[Record extracts Boundary: Start]
/-- CMP_INDEX (R285, R286, R299). -/
def bodyCmpIndex : Body := fun c s => do
  plenIs c 16
  noTicket c
  let src := c.u 40 8
  let dst := c.u 48 8
  need (src % 64 == 0 && decide (src < 2 ^ 52)) (errFormat 40)
  need (dst % 64 == 0 && decide (dst < 2 ^ 52)) (errFormat 48)
  reserved c 56 8
  let bytes := c.u 64 8
  need (decide (64 ≤ bytes ∧ bytes ≤ 2 ^ 46)) (errFormat 64)
  need (c.u 72 2 ≠ 0) (errFormat 72)
  need (c.u 74 2 ≠ 0) (errFormat 74)
  reserved c 76 4
  let n := c.u 72 2 * c.u 74 2
  if s.protectedIn c.space src bytes then s.refuseProtected c 40
  else if s.protectedIn c.space dst (64 + 8 * (n + 1)) then s.refuseProtected c 48
  else match s.waitLines c [(src, bytes, false), (dst, 64 + 8 * (n + 1), true)] with
  | some s1 => .ok (s1, none)
  | none =>
    let put (st : State) (es : List Nat) : State :=
      let bs := es.flatMap (toLe 8)
      ((st.vaWrite c.space (dst + 64) bs).vaTouch c.space (dst + 64) bs.length).digestWrite c.uid 0 0 9 bs
    match s.walkBlocks c.space src dst bytes (c.u 74 2) n n 0 0 [] with
    | (es, pos, some r) => .ok ((put s es).vaTouch c.space src pos, some r)
    | (es, _, none) => match s.unmapped c.space dst 64 with
      | some a => .ok ((put s es).vaTouch c.space src bytes, some (errPage 9 a n))
      | none =>
        let hdr := toLe 2 0xF7C2 ++ toLe 2 0 ++ toLe 4 n ++ toLe 2 (c.u 72 2) ++ toLe 2 (c.u 74 2) ++
          toLe 4 (((s.objAt c.space src).map (·.handle)).getD 0) ++ toLe 8 src ++ toLe 8 bytes ++ List.replicate 30 0
        let h := hdr ++ toLe 2 (crc16 (hdr ++ es.flatMap (toLe 8)))
        .ok (((((put s es).vaWrite c.space dst h).vaTouch c.space dst 64).digestWrite c.uid 0 0 9 h).vaTouch c.space src bytes, some (okProgress n))

/-- The blocks of a table from one on: the first failure. Check 4 is made as the index has it and as the stream has it, its end at `last` (R287, R288). -/
def State.verifyBlocks (s : State) (x table cols n last : Nat) : Nat → Nat → Option Reply
  | 0, _ => none
  | f + 1, j =>
    match s.vaRead x (table + 64 + 8 * j) 16 with
    | none => some (errPage 9 ((s.unmapped x (table + 64 + 8 * j) 16).getD 0) j)
    | some (es, tbad) =>
      let e := fld es 0 8
      if tbad then some { (errPoison 1 (s.vaUnit x (table + 64 + 8 * j))) with progress := j } else
      if e = 0 then some (errDamaged 7 j j) else
      let dist (len : Nat) : Bool := len + entryAddr e == entryAddr (fld es 8 8) && (if j + 1 = n then len + entryAddr e == last else decide (len + entryAddr e < last))
      match s.judgeBlock x (entryAddr e) { dist := dist, tile := some (j / cols, j % cols), entry := some e } with
      | .page u => some (errPage 9 u j)
      | .poison g => some { (errPoison 1 (s.vaUnit x g)) with progress := j }
      | .bad k => some (errDamaged k j j)
      | .good _ => State.verifyBlocks s x table cols n last f (j + 1)

/-- The pages of a table and of some of its blocks have been read (R229). -/
def State.sawBlocks (s : State) (x table first count : Nat) : State :=
  (List.range count).foldl (fun st i => match s.vaRead x (table + 64 + 8 * (first + i)) 16 with
    | some (es, _) => st.vaTouch x (entryAddr (fld es 0 8)) (blockExtent (fld es 0 8) (fld es 8 8))
    | none => st) (s.vaTouch x table (64 + 8 * (first + count + 1)))

/-- CMP_VERIFY (R287, R288, R299). -/
def bodyCmpVerify : Body := fun c s => do
  noTicket c
  let t := c.u 40 8
  need (t % 64 == 0 && decide (t < 2 ^ 52)) (errFormat 40)
  reserved c 56 8
  if s.protectedIn c.space t 64 then s.refuseProtected c 40 else
  match s.vaRead c.space t 64 with
  | none => fail (errPage 9 ((s.unmapped c.space t 64).getD t))
  | some (h, bad) =>
    need (!bad) (errPoison 1 (s.vaUnit c.space t))
    need (fld h 0 2 == 0xF7C2) (errDamaged 8 0xFFFFFFFF)
    let n := fld h 4 4
    match s.vaRead c.space (t + 64) (8 * (n + 1)) with
    | none => fail (errPage 9 ((s.unmapped c.space (t + 64) (8 * (n + 1))).getD t))
    | some (es, bad) =>
      need (!bad) (errPoison 1 (s.vaUnit c.space (t + 64)))
      need (fld h 62 2 == crc16 (h.take 62 ++ es)) (errDamaged 8 0xFFFFFFFF)
      need (decide (c.u 48 4 ≤ n)) (errFormat 48)
      need (decide (c.u 48 4 + c.u 52 4 ≤ n)) (errFormat 52)
      let k := if c.u 52 4 = 0 then n - c.u 48 4 else c.u 52 4
      match s.waitLines c [(t, 64 + 8 * (n + 1), false), (fld h 16 8, fld h 24 8, false)] with
      | some s1 => .ok (s1, none)
      | none =>
        match s.verifyBlocks c.space t (max 1 (fld h 10 2)) n (fld h 16 8 + fld h 24 8) k (c.u 48 4) with
        | some r => .ok (s.sawBlocks c.space t (c.u 48 4) (r.progress - c.u 48 4), some { r with progress := r.progress - c.u 48 4 })
        | none => .ok (s.sawBlocks c.space t (c.u 48 4) k, some (okProgress k))

def execCmpIndex := opcodeStep 0x0A01 false false bodyCmpIndex
def execCmpVerify := opcodeStep 0x0A02 false false bodyCmpVerify

end Sys2Proof.Machine
end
[Record extracts Boundary: End]
- [Task]: Wherever a line in the records contains the word "cols", copy that line.

- [Exercise response]:
def State.verifyBlocks (s : State) (x table cols n last : Nat) : Nat → Nat → Option Reply
      match s.judgeBlock x (entryAddr e) { dist := dist, tile := some (j / cols, j % cols), entry := some e } with
      | .good _ => State.verifyBlocks s x table cols n last f (j + 1)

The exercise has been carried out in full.